## [WHAT THE EXERCISE ASKS]
In your answer, reproduce exactly the lines from the beginning of the listing below through the one containing "def Course.raiseFlag (c", and only those lines.

## [RECORDS FOR THE EXERCISE]
-- ==== Sys2Proof/Machine/Flags.lean ====
section
/-!
DEFINITION. What an issue leaves outstanding: the completion flags C0 to C11 (R72, R73), the long-latency operations
that lower them (R74), and the engine counters COPY, MAT, GATH and COLL (R250, R257).
-/

namespace Sys2Proof.Machine

/-- The flag a SETF field names; none for 0xF (R70). -/
def setfFlag (setf : BitVec 4) : Option (Fin 12) := if h : setf.toNat < 12 then some ⟨setf.toNat, h⟩ else none

/-- Raise a flag by one (R73). A flag at 63 cannot be raised: its issue waits (R115). -/
def Course.raiseFlag (c : Course) : Option (Fin 12) → Course
  | some i => c.setFlag i.val (c.flag i.val + 1)
  | none => c

/-- Lower a flag by one (R73). -/
def Course.lowerFlag (c : Course) : Option (Fin 12) → Course
  | some i => c.setFlag i.val (c.flag i.val - 1)
  | none => c

/-- Every flag a WAIT field names reads zero (R72). -/
def Course.flagsClear (c : Course) (wait : BitVec 12) : Bool :=
  (List.range 12).all (fun i => !wait.getLsbD i || c.flag i == 0)

/-- Issue a long-latency operation: its flag rises by one and its results come later, in an order that the spec leaves
open (R73, R74). -/
def startLong (s : State) (g c : Nat) (op : LongOp) : State :=
  let (i, s) := s.takeFree
  (s.updCourse g c (fun x => { x.raiseFlag op.flag with inflight := x.inflight ++ [op] })).post
    (.longLatencyComplete g c i)

/-- The operations in flight once results of number i are written: those before it have landed theirs for the same S
registers, and those after it have not (R136). -/
def landBefore (i : Nat) (ws : List RegWrite) (ops : List LongOp) : List LongOp :=
  let rs := ws.filterMap (fun w => match w with
    | .s r _ => some r
    | _ => none)
  if rs.isEmpty then ops else (ops.zipIdx).map (fun e => if e.2 < i then rs.foldl (fun o r => o.landed r) e.1 else e.1)

/-- The results in flight for an S register land now: one more write of it is on its way (R136). -/
def Course.landS (c : Course) (i : Nat) : Course :=
  let xs := (c.inflight.flatMap (·.writes)).filterMap (fun w => match w with
    | .s r x => if r = i then some x else none
    | _ => none)
  match xs.getLast? with
  | some x => c.setS i x
  | none => c

/-- Deliver an operation in flight: its results are written and its flag falls (R73, R74). -/
def finishLong (s : State) (g c i : Nat) : State :=
  match s.group g with
  | none => s
  | some grp =>
    match (grp.course c).inflight[i]? with
    | none => s
    | some op =>
      let s := applyRegs s (grp.core.getD 0) g c op.writes
      s.updCourse g c (fun x => { x.lowerFlag op.flag with
        inflight := (landBefore i op.writes (grp.course c).inflight).eraseIdx i })

/-- A result of the operation waits: its port is in TRAINING (R462, R466), or holds an ATOM or CAS that has not been answered
(R464). -/
def LongOp.waits (s : State) (op : LongOp) : Bool :=
  op.writes.any (fun w => match w with
    | .far _ _ _ _ ts => ts.any (fun t => linkTrains s t || portAtomic s t)
    | _ => false)

/-- The results that come over a port are lost: zero and poisoned (R466). -/
def RegWrite.lose (t : Tgt) : RegWrite → RegWrite
  | .far n r x res ts => if ts.contains t then (if res then .reserve n r ⟨0, true⟩ else .v n r ⟨0, true⟩) else .far n r x res ts
  | w => w

/-- The lane a register result belongs to: an S result, that of the lowest lane. -/
def LongOp.writeLane (op : LongOp) (w : RegWrite) : Option Nat :=
  match w with
  | .v n _ _ => some n
  | .p n _ _ _ => some n
  | .reserve n _ _ => some n
  | .far n _ _ _ _ => some n
  | .late n _ _ _ _ _ _ => some n
  | .s _ _ => (List.range 32).find? op.lanes.getLsbD

/-- The result whose turn decides when result j is written: XP is written with the other result of its lane (R151). -/
def LongOp.batch (op : LongOp) (j : Nat) (w : RegWrite) : Nat :=
  match w with
  | .p _ _ _ _ => (op.writes.findIdx? (fun v => op.writeLane v == op.writeLane w)).getD j
  | _ => j

/-- Deliver every operation in flight of a course, oldest first. -/
def finishAll (s : State) (g c : Nat) : State :=
  match s.group g with
  | none => s
  | some grp => (grp.course c).inflight.foldl (fun s _ => finishLong s g c 0) s

/-! ### Engine counters (R250) -/

/-- COPY 0, MAT 1, GATH 2, COLL 3. -/
def Course.counter (c : Course) (cls : Nat) : Nat := if h : cls < 4 then (c.engines[cls]).length else 0

/-- An engine operation is issued: the counter rises by one. -/
def Course.engineStart (c : Course) (cls token : Nat) : Course :=
  if h : cls < 4 then { c with engines := c.engines.set cls (c.engines[cls] ++ [⟨token, false⟩]) } else c

/-- The operations left once the completed ones at the front have gone: the counter falls in issue order. -/
def engineRetire : List EngOp → List EngOp
  | [] => []
  | o :: l => if o.done then engineRetire l else o :: l

/-- An engine operation completes. -/
def Course.engineDone (c : Course) (cls token : Nat) : Course :=
  if h : cls < 4 then
    let ops := (c.engines[cls]).map (fun o => if o.token = token then { o with done := true } else o)
    { c with engines := c.engines.set cls (engineRetire ops) }
  else c

/-- A new number of the model's own, the next of State.nextReq. -/
def State.newToken (s : State) : Nat × State := (s.nextReq, { s with nextReq := s.nextReq + 1 })

end Sys2Proof.Machine
end

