-- ==== Sys2Proof/Machine/Discard.lean ====
section
/-!
DEFINITION. Held entries of a revocable or redundant group (R210, R211): what they count, and what ends a group without
effect: the discard of a group (R98, R349, R350, R408) and the overflow of its held stores (R214).
-/

namespace Sys2Proof.Machine

/-- The sectors that held entries count: each written sector once, each deferred reduction one more (R214, R407). -/
def heldSectors (hs : List Held) : Nat :=
  ((hs.filter (·.red.isNone)).map (fun h => (h.write.tgt, h.write.sector))).eraseDups.length
    + (hs.filter (·.red.isSome)).length

/-- 4 MiB in sectors (R210). -/
def heldLimit : Nat := 131072

/-- The items a group has fetched and not closed (R349): its lanes' last ones, and for a redundant group all it has taken, for
nothing of it commits before its retirement (R486). -/
def Group.openItems (g : Group) : List (Nat × Nat) :=
  g.taken ++ (g.courses.flatMap (fun c => (List.range 32).filterMap (fun n => (c.lane n).item))).eraseDups

/-- What a discard gives back to the launch: consumed and bound records keep their ages and return to PENDING, held
records and open runs become FREE, open items go to the tail of the return list (R349, R350). owned marks records and items
that may run only on owned cores (R214). -/
def giveBack (g : Nat) (items : List (Nat × Nat)) (owned : Bool) (l : Launch) : Launch :=
  let l := freeRecords l (fun r => r.grp == some g && r.state != .bound && r.state != .consumed)
  let l := mapRecords l (fun r => r.grp == some g)
    (fun r => { r with state := .pending, grp := none, ownedOnly := r.ownedOnly || owned })
  { l with fifo := l.fifo.filter (fun q => q.grp != g), pubs := l.pubs.filter (fun p => p.grp != g),
           returns := l.returns ++ items.map (fun i => ⟨i.1, i.2, owned⟩) }

/-- Discard a group (R98): nothing of it is performed that was held, and its work returns to its launch. -/
def discardGroup (s : State) (g : Nat) (owned : Bool) : State :=
  match s.group g with
  | none => s
  | some grp =>
    if !grp.alive then s
    else
      let s := dropToken s (s.groupPart grp) (fun e => e.1 == g)
      let s := leaveCore s g grp
      let s := releaseReserved s grp
      let s := s.updGroup g (fun x => { x with
        state := .discarded, held := [], halting := false, overflow := owned
        courses := x.courses.map (fun c => {
          c.mapLanes (fun _ l => l.gone) with
          ended := true, fifo := [], inflight := [] }) })
      let s := s.updLaunch grp.launch (giveBack g grp.openItems owned)
      launchCheck ((noteSave s g grp).post (.rresGrant grp.launch)) grp.launch

/-- The held stores of a group would exceed its limit (R214): a revocable group is discarded and runs again on owned
cores, a redundant pair is terminated with an error record. -/
def overflowGroup (s : State) (g : Nat) : State :=
  match s.group g with
  | none => s
  | some grp =>
    match grp.mode with
    | .redundant _ _ => terminateWith s g 5 0 0 0 0xFF 0xFF
    | _ => discardGroup s g true

/-- Hold one more entry of a group, in the order of arrival at its home (R210, R211). -/
def holdEntry (s : State) (g : Nat) (h : Held) : State :=
  match s.group g with
  | none => s
  | some grp =>
    if !grp.alive then s
    else if heldLimit < heldSectors (grp.held ++ [h]) then overflowGroup s g
    else s.setGroup g { grp with held := grp.held ++ [h] }

end Sys2Proof.Machine
end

## [RESULT BELOW]
-- ==== Sys2Proof/Machine/Flags.lean ====
section
/-!
DEFINITION. What an issue leaves outstanding: the completion flags C0 to C11 (R72, R73), the long-latency operations
that lower them (R74), and the engine counters COPY, MAT, GATH and COLL (R250, R257).
-/

namespace Sys2Proof.Machine

/-- The flag a SETF field names; none for 0xF (R70). -/
def setfFlag (setf : BitVec 4) : Option (Fin 12) := if h : setf.toNat < 12 then some ⟨setf.toNat, h⟩ else none

/-- Raise a flag by one (R73). A flag at 63 cannot be raised: its issue waits (R115). -/
def Course.raiseFlag (c : Course) : Option (Fin 12) → Course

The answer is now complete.